Rodolfo Walsh ist eine Rarität. Wer jemals in Südamerika war und die Zeit hatte, in Bücherläden oder Antiquariaten zu stöbern, nach dem Autor zu fragen oder gar gezielt Bücher von ihm zu suchen, der wird bald resigniert aufgegeben haben. Walsh findet sich extrem selten. Viele seine Werke liegen sicherlich noch gut versteckt auf Dachböden, den Feuern der barbarischen Knechte der Militärdiktaturen entgangen – und dort vergessen.
Deswegen schlägt das Herz des Enthusiasten und Suchenden unweigerlich höher, wenn er plötzlich Rodolfo Walsh in einer deutschen Ausgabe entdeckt. Denn – und das sei für Jäger des verschwundenen Schatzes vermerkt – er ist auch in Deutschland rar. So wundert es nicht, dass die Zusammenstellung von Kurzgeschichten durch den Stockmann-Verlag eine Ersterscheinung auf Deutsch ist. Und, um es vorweg zu nehmen, es ist eine gelungene Premiere. Die elf Kurzgeschichten zeichnen – wirklich in aller Kürze – ein exzellentes Bild über das Leben in Argentinien, die Polarisierungen, das Leid.
Ja, sie sind so prägnant geschrieben, dass man oftmals nicht einen Augenblick mit den Gedanken abschweifen darf. Und viele Geschichte erschließen sich sehr schwer. Sie sind anspruchsvoll, sowohl stilistisch als auch inhaltlich. Oft folgen sie verworrenen Wegen oder einer Kette von dezenten Andeutungen, die zum Teil erst durch die Erklärungen in den Fußnoten Wichtigkeit für das Gesamtverständnis erlangen. Jede Kurzgeschichte wird damit zugleich zu einer kleinen Herausforderung.
Das beginnt schon mit der ersten Erzählung. Man fragt sich als Leser die ganze Zeit: Wer ist „diese Frau“? Es dämmert allmählich, es könnte sich um den Leichnam von Evita Perón handeln, der bekanntlich ebenso verschwinden sollte, wie früher und später so viele Körper von zu Tode Gefolterten – aus dem Flugzeug geworfen oder in Salzsäure aufgelöst.
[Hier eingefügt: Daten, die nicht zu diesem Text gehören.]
/-! `memWrite` changes `buf`. -/

@[simp] theorem memWrite_mode (c : Params) (a : Nat) (w : Word) (s : State) : (memWrite c a w s).mode = s.mode := by unfold memWrite; split <;> rfl
@[simp] theorem memWrite_fs (c : Params) (a : Nat) (w : Word) (s : State) : (memWrite c a w s).fs = s.fs := by unfold memWrite; split <;> rfl
@[simp] theorem memWrite_maxBlock (c : Params) (a : Nat) (w : Word) (s : State) : (memWrite c a w s).maxBlock = s.maxBlock := by unfold memWrite; split <;> rfl
@[simp] theorem memWrite_nch (c : Params) (a : Nat) (w : Word) (s : State) : (memWrite c a w s).nch = s.nch := by unfold memWrite; split <;> rfl
@[simp] theorem memWrite_nvoices (c : Params) (a : Nat) (w : Word) (s : State) : (memWrite c a w s).nvoices = s.nvoices := by unfold memWrite; split <;> rfl
@[simp] theorem memWrite_busy (c : Params) (a : Nat) (w : Word) (s : State) : (memWrite c a w s).busy = s.busy := by unfold memWrite; split <;> rfl
@[simp] theorem memWrite_pbusy (c : Params) (a : Nat) (w : Word) (s : State) : (memWrite c a w s).pbusy = s.pbusy := by unfold memWrite; split <;> rfl
@[simp] theorem memWrite_err (c : Params) (a : Nat) (w : Word) (s : State) : (memWrite c a w s).err = s.err := by unfold memWrite; split <;> rfl
@[simp] theorem memWrite_errinfo (c : Params) (a : Nat) (w : Word) (s : State) : (memWrite c a w s).errinfo = s.errinfo := by unfold memWrite; split <;> rfl
@[simp] theorem memWrite_errport (c : Params) (a : Nat) (w : Word) (s : State) : (memWrite c a w s).errport = s.errport := by unfold memWrite; split <;> rfl
@[simp] theorem memWrite_cursor (c : Params) (a : Nat) (w : Word) (s : State) : (memWrite c a w s).cursor = s.cursor := by unfold memWrite; split <;> rfl
@[simp] theorem memWrite_gcnt (c : Params) (a : Nat) (w : Word) (s : State) : (memWrite c a w s).gcnt = s.gcnt := by unfold memWrite; split <;> rfl
@[simp] theorem memWrite_noteSeq (c : Params) (a : Nat) (w : Word) (s : State) : (memWrite c a w s).noteSeq = s.noteSeq := by unfold memWrite; split <;> rfl
@[simp] theorem memWrite_par (c : Params) (a : Nat) (w : Word) (s : State) : (memWrite c a w s).par = s.par := by unfold memWrite; split <;> rfl
@[simp] theorem memWrite_der1 (c : Params) (a : Nat) (w : Word) (s : State) : (memWrite c a w s).der1 = s.der1 := by unfold memWrite; split <;> rfl
@[simp] theorem memWrite_der2 (c : Params) (a : Nat) (w : Word) (s : State) : (memWrite c a w s).der2 = s.der2 := by unfold memWrite; split <;> rfl
@[simp] theorem memWrite_fmIn (c : Params) (a : Nat) (w : Word) (s : State) : (memWrite c a w s).fmIn = s.fmIn := by unfold memWrite; split <;> rfl
@[simp] theorem memWrite_modIn (c : Params) (a : Nat) (w : Word) (s : State) : (memWrite c a w s).modIn = s.modIn := by unfold memWrite; split <;> rfl
@[simp] theorem memWrite_lfo (c : Params) (a : Nat) (w : Word) (s : State) : (memWrite c a w s).lfo = s.lfo := by unfold memWrite; split <;> rfl
@[simp] theorem memWrite_lfoOut (c : Params) (a : Nat) (w : Word) (s : State) : (memWrite c a w s).lfoOut = s.lfoOut := by unfold memWrite; split <;> rfl
@[simp] theorem memWrite_vr (c : Params) (a : Nat) (w : Word) (s : State) : (memWrite c a w s).vr = s.vr := by unfold memWrite; split <;> rfl
@[simp] theorem memWrite_gr (c : Params) (a : Nat) (w : Word) (s : State) : (memWrite c a w s).gr = s.gr := by unfold memWrite; split <;> rfl
@[simp] theorem memWrite_voices (c : Params) (a : Nat) (w : Word) (s : State) : (memWrite c a w s).voices = s.voices := by unfold memWrite; split <;> rfl
@[simp] theorem memWrite_cIn (c : Params) (a : Nat) (w : Word) (s : State) : (memWrite c a w s).cIn = s.cIn := by unfold memWrite; split <;> rfl
@[simp] theorem memWrite_pIn (c : Params) (a : Nat) (w : Word) (s : State) : (memWrite c a w s).pIn = s.pIn := by unfold memWrite; split <;> rfl
@[simp] theorem memWrite_pPend (c : Params) (a : Nat) (w : Word) (s : State) : (memWrite c a w s).pPend = s.pPend := by unfold memWrite; split <;> rfl
@[simp] theorem memWrite_events (c : Params) (a : Nat) (w : Word) (s : State) : (memWrite c a w s).events = s.events := by unfold memWrite; split <;> rfl

theorem memWrite_buf (c : Params) (a : Nat) (w : Word) (s : State) :
    (memWrite c a w s).buf = if a < bufferWords c then Memory.write s.buf a w else s.buf := by
  unfold memWrite; split <;> rfl

/-! `raise` changes `busy`, `pbusy`, `err`, `errinfo`, `errport`, `cursor`. -/

@[simp] theorem raise_mode (e : Error) (H : Word) (port : Port) (s : State) : (raise e H port s).mode = s.mode := by unfold raise; cases port <;> (dsimp only; split <;> rfl)
@[simp] theorem raise_fs (e : Error) (H : Word) (port : Port) (s : State) : (raise e H port s).fs = s.fs := by unfold raise; cases port <;> (dsimp only; split <;> rfl)
@[simp] theorem raise_maxBlock (e : Error) (H : Word) (port : Port) (s : State) : (raise e H port s).maxBlock = s.maxBlock := by unfold raise; cases port <;> (dsimp only; split <;> rfl)
@[simp] theorem raise_nch (e : Error) (H : Word) (port : Port) (s : State) : (raise e H port s).nch = s.nch := by unfold raise; cases port <;> (dsimp only; split <;> rfl)
@[simp] theorem raise_nvoices (e : Error) (H : Word) (port : Port) (s : State) : (raise e H port s).nvoices = s.nvoices := by unfold raise; cases port <;> (dsimp only; split <;> rfl)
@[simp] theorem raise_gcnt (e : Error) (H : Word) (port : Port) (s : State) : (raise e H port s).gcnt = s.gcnt := by unfold raise; cases port <;> (dsimp only; split <;> rfl)
@[simp] theorem raise_noteSeq (e : Error) (H : Word) (port : Port) (s : State) : (raise e H port s).noteSeq = s.noteSeq := by unfold raise; cases port <;> (dsimp only; split <;> rfl)
@[simp] theorem raise_par (e : Error) (H : Word) (port : Port) (s : State) : (raise e H port s).par = s.par := by unfold raise; cases port <;> (dsimp only; split <;> rfl)
@[simp] theorem raise_der1 (e : Error) (H : Word) (port : Port) (s : State) : (raise e H port s).der1 = s.der1 := by unfold raise; cases port <;> (dsimp only; split <;> rfl)
@[simp] theorem raise_der2 (e : Error) (H : Word) (port : Port) (s : State) : (raise e H port s).der2 = s.der2 := by unfold raise; cases port <;> (dsimp only; split <;> rfl)
@[simp] theorem raise_fmIn (e : Error) (H : Word) (port : Port) (s : State) : (raise e H port s).fmIn = s.fmIn := by unfold raise; cases port <;> (dsimp only; split <;> rfl)
@[simp] theorem raise_modIn (e : Error) (H : Word) (port : Port) (s : State) : (raise e H port s).modIn = s.modIn := by unfold raise; cases port <;> (dsimp only; split <;> rfl)
@[simp] theorem raise_lfo (e : Error) (H : Word) (port : Port) (s : State) : (raise e H port s).lfo = s.lfo := by unfold raise; cases port <;> (dsimp only; split <;> rfl)
@[simp] theorem raise_lfoOut (e : Error) (H : Word) (port : Port) (s : State) : (raise e H port s).lfoOut = s.lfoOut := by unfold raise; cases port <;> (dsimp only; split <;> rfl)
@[simp] theorem raise_vr (e : Error) (H : Word) (port : Port) (s : State) : (raise e H port s).vr = s.vr := by unfold raise; cases port <;> (dsimp only; split <;> rfl)
@[simp] theorem raise_gr (e : Error) (H : Word) (port : Port) (s : State) : (raise e H port s).gr = s.gr := by unfold raise; cases port <;> (dsimp only; split <;> rfl)
@[simp] theorem raise_voices (e : Error) (H : Word) (port : Port) (s : State) : (raise e H port s).voices = s.voices := by unfold raise; cases port <;> (dsimp only; split <;> rfl)
@[simp] theorem raise_buf (e : Error) (H : Word) (port : Port) (s : State) : (raise e H port s).buf = s.buf := by unfold raise; cases port <;> (dsimp only; split <;> rfl)
@[simp] theorem raise_cIn (e : Error) (H : Word) (port : Port) (s : State) : (raise e H port s).cIn = s.cIn := by unfold raise; cases port <;> (dsimp only; split <;> rfl)
@[simp] theorem raise_pIn (e : Error) (H : Word) (port : Port) (s : State) : (raise e H port s).pIn = s.pIn := by unfold raise; cases port <;> (dsimp only; split <;> rfl)
@[simp] theorem raise_pPend (e : Error) (H : Word) (port : Port) (s : State) : (raise e H port s).pPend = s.pPend := by unfold raise; cases port <;> (dsimp only; split <;> rfl)
@[simp] theorem raise_events (e : Error) (H : Word) (port : Port) (s : State) : (raise e H port s).events = s.events := by unfold raise; cases port <;> (dsimp only; split <;> rfl)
Der Übergang zur nächsten Geschichte will sich angesichts dieser Gräuel, die sich automatisch im Kopf festsetzen, einfach nicht vollziehen. Er verschwindet immer wieder, wie die Gefolterten, wie die Toten. Der Übergang ist weg. Filme, Bilder, Zeitungsberichte über das Grauen der Diktatur kreisen vor dem Auge. Argentinien, Brasilien, Peru, Bolivien, Chile, Argentinien, Brasilien, Peru… Wie ein Mahlstrom springen die Gedanken von einem Land zum anderen – überall das gleiche Leid.
Allerdings weisen nicht alle Erzählungen die gleiche Tiefe wie „Diese Frau“ auf. In manchen überraschen auch die Konstellationen und Wendungen, die Diskrepanzen zwischen Realität und Traum („Der Träumer“) oder moralischen Vorstellungen und Wirklichkeit („Iren jagen einen Kater“).
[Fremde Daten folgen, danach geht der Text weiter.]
-- ==== Sys2Proof/Laws/Invariant.lean ====
section
/-! SUPPORT. The invariant of Safety.lean, operation by operation: what keeps `Voice.legal`, and what keeps `Boundary`. -/

namespace Sys2Proof.Machine

/-- `hw` is this hardware in the readings that log entries 25 and 26 choose. -/
theorem hw_eq_readings : hw = readings true false := rfl

/-! Ramps and envelopes. -/

theorem Ramp.jump_legal (t : Num32) : (Ramp.jump t).legal = true := rfl

theorem Ramp.reset_legal : Ramp.reset.legal = true := rfl

theorem Ramp.retarget_legal (t : Num32) (r : Ramp) : (r.retarget hw.controlDiv t).legal = true := rfl

theorem Ramp.next_legal {r : Ramp} (h : r.legal = true) : r.next.legal = true := by
  unfold Ramp.legal at *
  unfold Ramp.next
  rw [decide_eq_true_eq] at *
  split
  · exact h
  · split
    · exact Nat.zero_le _
    · have h1 : r.rem ≠ 0 := ‹_›
      have h2 : (r.rem - 1).toNat ≤ r.rem.toNat := by bv_omega
      exact Nat.le_trans h2 h

theorem Env.gate_legal {e : Env} (on : Bool) (h : e.legal = true) : (e.gate on).legal = true := by
  obtain ⟨out, st⟩ := e
  cases on <;> cases st <;> first | exact h | rfl

theorem Env.gate_on_active (e : Env) : (e.gate true).isActive = true := rfl

theorem Env.gate_off_active (e : Env) : (e.gate false).isActive = e.isActive := by
  obtain ⟨out, st⟩ := e
  cases st <;> rfl

theorem Env.forceIdle_legal (e : Env) : e.forceIdle.legal = true := rfl

theorem Env.tick_legal {e : Env} (capped : Bool) (d : Derived) (m : EnvMaster) (h : e.legal = true) :
    (e.tick capped d m).legal = true := by
  obtain ⟨out, st⟩ := e
  cases st
  · exact h
  · simp only [Env.tick, Env.attackStep]; split <;> rfl
  · simp only [Env.tick, Env.decayStep, Env.limit]; split <;> split <;> rfl
  · simp only [Env.tick, Env.sustainStep]; split <;> rfl
  · simp only [Env.tick, Env.releaseStep]; split <;> rfl

theorem Env.tick_idle {e : Env} (capped : Bool) (d : Derived) (m : EnvMaster) (h : e.isActive = false) :
    e.tick capped d m = e := by
  obtain ⟨out, st⟩ := e
  cases st <;> first | rfl | exact absurd h (by simp [Env.isActive])

/-! Voices. -/

/-- `Voice.legal` as a conjunction of propositions. -/
theorem Voice.legal_iff (v : Voice) : v.legal = true ↔
    v.ccnt.toNat < hw.controlDiv ∧
    (v.osc0.ramp.legal = true ∧ v.osc1.ramp.legal = true ∧ v.osc2.ramp.legal = true ∧ v.amp.ramp.legal = true) ∧
    (v.env1.legal = true ∧ v.env2.legal = true) ∧
    (v.isFree = !v.isActive) ∧ (v.isFree = true → v.keyDown = false) ∧ v.fading = false := by
  unfold Voice.legal
  cases v.isFree <;> cases v.isActive <;> cases v.keyDown <;> cases v.fading <;>
    simp [Bool.and_eq_true, and_assoc]

theorem Voice.reset_legal : Voice.reset.legal = true := rfl

theorem Voice.construct_legal (v : Voice) : (Voice.construct hw v).legal = true := rfl

/-- `construct` leaves a reset record, whatever the record held. -/
theorem Voice.construct_eq (v : Voice) : Voice.construct hw v = Voice.reset := rfl

theorem startOsc_legal (s : State) (k : Nat) (hz : Num32) (o : Osc) : (startOsc hw s k hz o).ramp.legal = true := rfl

theorem Voice.startNote_legal {v : Voice} (s : State) (n : BitVec 7) (h : v.legal = true) :
    (Voice.startNote hw s n v).legal = true := by
  rw [Voice.legal_iff] at h
  refine (Voice.legal_iff _).2 ⟨show (0 : BitVec 16).toNat < 100 by decide, ⟨startOsc_legal .., startOsc_legal .., startOsc_legal .., h.2.1.2.2.2⟩,
    ⟨rfl, rfl⟩, rfl, fun hf => absurd hf (by simp [Voice.isFree, Voice.startNote]), rfl⟩

theorem Voice.stopNote_active (v : Voice) : (v.stopNote true).isActive = v.isActive := by
  show (Env.isActive _ || Env.isActive _) = _
  simp only [Voice.stopNote, if_true, Env.gate_off_active, Voice.isActive]

theorem Voice.stopNote_legal {v : Voice} (tail : Bool) (h : v.legal = true) : (v.stopNote tail).legal = true := by
  rw [Voice.legal_iff] at h
  obtain ⟨h1, h2, h3, h4, _, h6⟩ := h
  cases tail
  · exact (Voice.legal_iff _).2 ⟨h1, h2, ⟨rfl, rfl⟩, rfl, fun _ => rfl, rfl⟩
  · refine (Voice.legal_iff _).2 ⟨h1, h2, ⟨Env.gate_legal false h3.1, Env.gate_legal false h3.2⟩, ?_, fun _ => rfl, h6⟩
    rw [Voice.stopNote_active]; exact h4

/-- The destinations of the voice scope are two slots, so the matrix changes nothing else. -/
theorem matrixProcess_voice_frame (z : Bool) (T : List Route) (v : Voice) :
    ∃ x y, matrixProcess z voiceBinding T v =
      { v with filt := { v.filt with modIn := x }, amp := { v.amp with gainIn := y } } := by
  have hz : ∀ (v : Voice) (r : Route), ∃ x y, matrixZero z voiceBinding v r =
      { v with filt := { v.filt with modIn := x }, amp := { v.amp with gainIn := y } } := by
    intro v r
    unfold matrixZero voiceBinding
    dsimp only
    split_ifs <;> exact ⟨_, _, rfl⟩
  have ha : ∀ (v : Voice) (r : Route), ∃ x y, matrixAdd voiceBinding v r =
      { v with filt := { v.filt with modIn := x }, amp := { v.amp with gainIn := y } } := by
    intro v r
    unfold matrixAdd voiceBinding
    dsimp only
    split_ifs <;> exact ⟨_, _, rfl⟩
  have fold : ∀ (g : Voice → Route → Voice), (∀ v r, ∃ x y, g v r =
      { v with filt := { v.filt with modIn := x }, amp := { v.amp with gainIn := y } }) →
      ∀ (T : List Route) (v : Voice), ∃ x y, T.foldl g v =
        { v with filt := { v.filt with modIn := x }, amp := { v.amp with gainIn := y } } := by
    intro g hg T
    induction T with
    | nil => exact fun v => ⟨_, _, rfl⟩
    | cons r T ih =>
      intro v
      obtain ⟨x, y, h1⟩ := hg v r
      obtain ⟨x', y', h2⟩ := ih (g v r)
      exact ⟨x', y', by rw [List.foldl_cons, h2, h1]⟩
  obtain ⟨x, y, h1⟩ := fold _ hz T v
  obtain ⟨x', y', h2⟩ := fold _ ha T (T.foldl (matrixZero z voiceBinding) v)
  exact ⟨x', y', by unfold matrixProcess; rw [h2, h1]⟩

theorem tickOsc_legal (s : State) (k : Nat) (o : Osc) : (tickOsc hw s k o).ramp.legal = true :=
  Ramp.retarget_legal _ _

theorem Voice.tick_legal {v : Voice} (s : State) (h : v.legal = true) : (Voice.tick hw s v).legal = true := by
  rw [Voice.legal_iff] at h
  obtain ⟨h1, h2, h3, h4, h5, h6⟩ := h
  have key : ∀ w : Voice, w.ccnt.toNat < hw.controlDiv → w.env1.legal = true → w.env2.legal = true →
      (w.isActive = true → w.isFree = false) → w.fading = false →
      (Voice.tickTargets hw s (Voice.tickFree hw w)).legal = true := by
    intro w hc he1 he2 hf hfade
    refine (Voice.legal_iff _).2 ?_
    unfold Voice.tickFree
    split
    · exact ⟨hc, ⟨tickOsc_legal .., tickOsc_legal .., tickOsc_legal .., Ramp.retarget_legal ..⟩, ⟨he1, he2⟩,
        (hf ‹_›).trans (by rw [show (Voice.tickTargets hw s w).isActive = w.isActive from rfl, ‹w.isActive = true›]; rfl),
        fun hfree => absurd ((hf ‹_›).symm.trans hfree) (by decide), hfade⟩
    · have hna : w.isActive = false := by simpa using ‹¬ w.isActive = true›
      refine ⟨hc, ⟨tickOsc_legal .., tickOsc_legal .., tickOsc_legal .., Ramp.retarget_legal ..⟩, ⟨he1, he2⟩, ?_,
        fun _ => rfl, rfl⟩
      show true = !w.isActive
      rw [hna]; rfl
  obtain ⟨x, y, e⟩ := matrixProcess_voice_frame hw.matrixZeroDisabled s.vr (v.tickEnvs hw s)
  unfold Voice.tick
  rw [e]
  refine key _ h1 (Env.tick_legal _ _ _ h3.1) (Env.tick_legal _ _ _ h3.2) (fun ha => ?_) h6
  show v.isFree = false
  rw [h4]
  by_contra hn
  have hv : v.isActive = false := by simpa using hn
  have hv' := Bool.or_eq_false_iff.1 (show (v.env1.isActive || v.env2.isActive) = false from hv)
  have ha' : ((v.env1.tick hw.decayCapped s.der1 s.par.env1).isActive ||
      (v.env2.tick hw.decayCapped s.der2 s.par.env2).isActive) = true := ha
  rw [Env.tick_idle _ _ _ hv'.1, Env.tick_idle _ _ _ hv'.2, hv'.1, hv'.2] at ha'
  exact absurd ha' (by decide)

theorem Voice.sample_legal {v : Voice} (s : State) (h : v.legal = true) : (Voice.sample hw s v).2.2.legal = true := by
  rw [Voice.legal_iff] at h
  obtain ⟨h1, h2, h3, h4, h5⟩ := h
  exact (Voice.legal_iff _).2 ⟨h1, ⟨Ramp.next_legal h2.1, Ramp.next_legal h2.2.1, Ramp.next_legal h2.2.2.1,
    Ramp.next_legal h2.2.2.2⟩, h3, h4, h5⟩

theorem advanceCounter_lt (n : Nat) (k : BitVec 16) : (advanceCounter hw n k).toNat < hw.controlDiv := by
  unfold advanceCounter
  rw [BitVec.toNat_ofNat]
  have : (k.toNat + n) % hw.controlDiv < 100 := Nat.mod_lt _ (by decide)
  show _ % 2 ^ 16 < 100
  omega

theorem Voice.advance_legal {v : Voice} (n : Nat) (h : v.legal = true) : (Voice.advance hw n v).legal = true := by
  rw [Voice.legal_iff] at h
  obtain ⟨_, h2, h3, h4, h5, h6⟩ := h
  exact (Voice.legal_iff _).2 ⟨advanceCounter_lt _ _, h2, h3, h4, h5, rfl⟩

/-! The block. -/

theorem State.voice_legal {s : State} (h : ∀ v ∈ s.voices, v.legal = true) (v : Nat) : (s.voice v).legal = true :=
  s.voice_of_all v Voice.reset_legal h

theorem modVoice_boundary {s : State} (v : Nat) {f : Voice → Voice} (h : Boundary s)
    (hf : ∀ x, x.legal = true → (f x).legal = true) : Boundary (s.modVoice v f) :=
  { h with
    voices := by rw [State.modVoice_voices, List.length_modify]; exact h.voices
    voice := s.modVoice_all v f h.voice hf }

theorem voiceTick_boundary {s : State} (v : Nat) (h : Boundary s) : Boundary (voiceTick hw v s) :=
  modVoice_boundary v h fun _ => Voice.tick_legal s

theorem memWrite_boundary {s : State} (a : Nat) (w : Word) (h : Boundary s) : Boundary (memWrite hw a w s) := by
  unfold memWrite
  split
  · exact { h with memory := Memory.write_wf h.memory ‹_› }
  · exact h

theorem voiceSample_boundary {s : State} (v i : Nat) (h : Boundary s) : Boundary (voiceSample hw v i s) := by
  have h1 : Boundary (s.modVoice v fun _ => ((s.voice v).sample hw s).2.2) :=
    modVoice_boundary v h fun _ _ => Voice.sample_legal s (State.voice_legal h.voice v)
  unfold voiceSample mixIn
  dsimp only
  split <;> split <;> first | exact h1 | exact memWrite_boundary _ _ h1 | exact memWrite_boundary _ _ (memWrite_boundary _ _ h1)

theorem globalTick_boundary {s : State} (h : Boundary s) : Boundary (globalTick hw s) := by
  rw [globalTick_frame]
  exact { h with lfo := rfl }

/-- The writer's order is that of the table of 48_parameter_setters.md R342. -/
theorem derivedWrites_eq (id : ParamId) : derivedWrites id = sequenceOf id := by cases id <;> rfl

theorem pendingLegal_nil : pendingLegal [] := ⟨.oscWaveform, List.nil_suffix⟩

theorem writeNext_boundary {s : State} (h : Boundary s) : Boundary (writeNext hw s) := by
  unfold writeNext
  split
  · exact h
  · rename_i E n rest hp
    obtain ⟨a, b, e⟩ := deriveCell_only hw E n s
    rw [e]
    obtain ⟨id, hid⟩ := h.pending
    rw [hp] at hid
    exact { h with pbusy := rfl, pending := ⟨id, (List.suffix_cons _ _).trans hid⟩ }

theorem setParamStart_boundary {s : State} (id : ParamId) (v : Word) (h : Boundary s) :
    Boundary (setParamStart id v s) :=
  { h with pbusy := rfl, pending := ⟨id, by rw [← derivedWrites_eq]; exact List.suffix_refl _⟩ }

theorem Error.flag_ne_zero (e : Error) (x : BitVec 6) : x ||| e.flag ≠ 0 := by
  cases e <;> (intro h; have := congrArg BitVec.toNat h; revert this; revert x; decide)

theorem or_flag_capacity (e : Error) (x : BitVec 6) (h : x.getLsbD Error.capacity.bit = true) :
    (x ||| e.flag).getLsbD Error.capacity.bit = true := by
  rw [BitVec.getLsbD_or, h, Bool.true_or]

/-- `raise` on the C port keeps the invariant of the boundary; on the P port, if no sequence is in flight. -/
theorem raise_boundary {s : State} (e : Error) (H : Word) (port : Port) (h : Boundary s)
    (hp : port = .p → s.pPend = []) : Boundary (raise e H port s) where
  memory := by rw [raise_buf]; exact h.memory
  voices := by rw [raise_voices]; exact h.voices
  vr := by rw [raise_vr]; exact h.vr
  gr := by rw [raise_gr]; exact h.gr
  nvoices := by rw [raise_nvoices]; exact h.nvoices
  gcnt := by rw [raise_gcnt]; exact h.gcnt
  voice := by rw [raise_voices]; exact h.voice
  lfo := by rw [raise_lfo]; exact h.lfo
  config := by simp only [raise_mode, raise_fs, raise_maxBlock, raise_nch]; exact h.config
  halted := by
    rw [raise_mode, raise_err]
    exact fun hm => or_flag_capacity e _ (h.halted hm)
  noError := by
    rw [raise_err]
    exact fun h0 => absurd h0 (Error.flag_ne_zero e _)
  pbusy := by
    cases port
    · rw [raise_c_pbusy, raise_pPend]; exact h.pbusy
    · rw [raise_p_pbusy, raise_pPend, hp rfl]; rfl
  pending := by rw [raise_pPend]; exact h.pending

theorem writerStep_boundary {s : State} (h : Boundary s) : Boundary (writerStep hw s) := by
  obtain e | e | ⟨hp, rest, _, ⟨H, er, e⟩ | ⟨id, v, e⟩ | e⟩ := writerStep_cases hw s <;> rw [e]
  · exact writeNext_boundary h
  · exact h
  · exact raise_boundary er H .p (s := { s with pIn := rest }) { h with } fun _ => hp
  · exact setParamStart_boundary id v (s := { s with pIn := rest }) { h with }
  · exact { h with }

theorem reset_boundary : Boundary State.reset where
  memory := rfl
  voices := rfl
  vr := rfl
  gr := rfl
  nvoices := by decide
  gcnt := by decide
  voice := fun v hv => by rw [List.eq_of_mem_replicate hv]; rfl
  lfo := rfl
  config := fun h => absurd rfl h
  halted := fun h => by cases h
  noError := fun _ => ⟨rfl, rfl⟩
  pbusy := rfl
  pending := pendingLegal_nil

theorem rst_boundary {s : State} (h : Memory.wf (bufferWords hw) s.buf = true) : Boundary (rst hw s) :=
  rst_hw s ▸ { reset_boundary with memory := h }

theorem interleaveWith_boundary (es : List Event) (s : State) (h : Boundary s) :
    Boundary (interleaveWith hw es s) := by
  induction es generalizing s with
  | nil => exact { h with }
  | cons e es ih =>
    cases e with
    | engine => exact { h with }
    | hostWrite a w => exact { h with }
    | rst => exact rst_boundary h.memory
    | writer => exact ih _ (writerStep_boundary h)

theorem boundary_keeps (R : Nat → Prop) : Keeps hw R Boundary where
  global _ _ h := globalTick_boundary h
  tick v _ _ h := voiceTick_boundary v h
  sample v i _ _ _ h := voiceSample_boundary v i h
  moves s _ h := interleaveWith_boundary s.events s h
  advance v n _ _ h := modVoice_boundary v h fun _ => Voice.advance_legal n
  cut v s _ h := (cutFadeOut_hw v s).symm ▸ h

end Sys2Proof.Machine
end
Eine zentrale Rolle in dem Band (nicht nur in der Reihenfolge, sondern auch bezüglich der inhaltlichen Dimensionen) nimmt die Erzählung „Briefe“ ein. Wie in „Fotos“ zeichnet Walsh sehr geschickt die Geschichte Argentiniens nach, dem Land, das sich nur von seinem Boden her verstehen lässt (S. 122). Und es ist für die Mehrheit seiner Bewohner eine traurige Geschichte; das wird schon klar, wenngleich Walsh die Geschichte aus der Perspektive der reichen Minderheit schreibt, dabei indirekt stets die Partei der einfachen Leute ergreifend. So muss man unweigerlich schmunzeln, wenn etwa der frisch gewählte Senator aus der Provinz nach La Plata fährt, um im Parlament ein Nickerchen und eine kleine Rede zu halten (S. 141). Mitunter wird nicht ganz klar, ob sich Walsh damit lediglich auf historische Entwicklungen bezieht. Schließlich halten Senatoren auch heute noch ihre Nickerchen im Parlament – und wie damals spielen in der Politik Kontakte zur Wirtschaft eine entscheidende Rolle.
So springt der Leser von Kurzgeschichte zu Kurzgeschichte durch das Buch. Wüsste man nicht, dass es sich bei dem Band um eine Sammlung von Erzählungen handelte, könnte man es für eine Rayuela halten: Man hüpft stets zwischen den Orten, Zeiten, Formen, Personen hin und her. Doch die Handlung schreitet stets voran. Nach 286 Seiten fragt man sich überrascht: Was, das war es schon?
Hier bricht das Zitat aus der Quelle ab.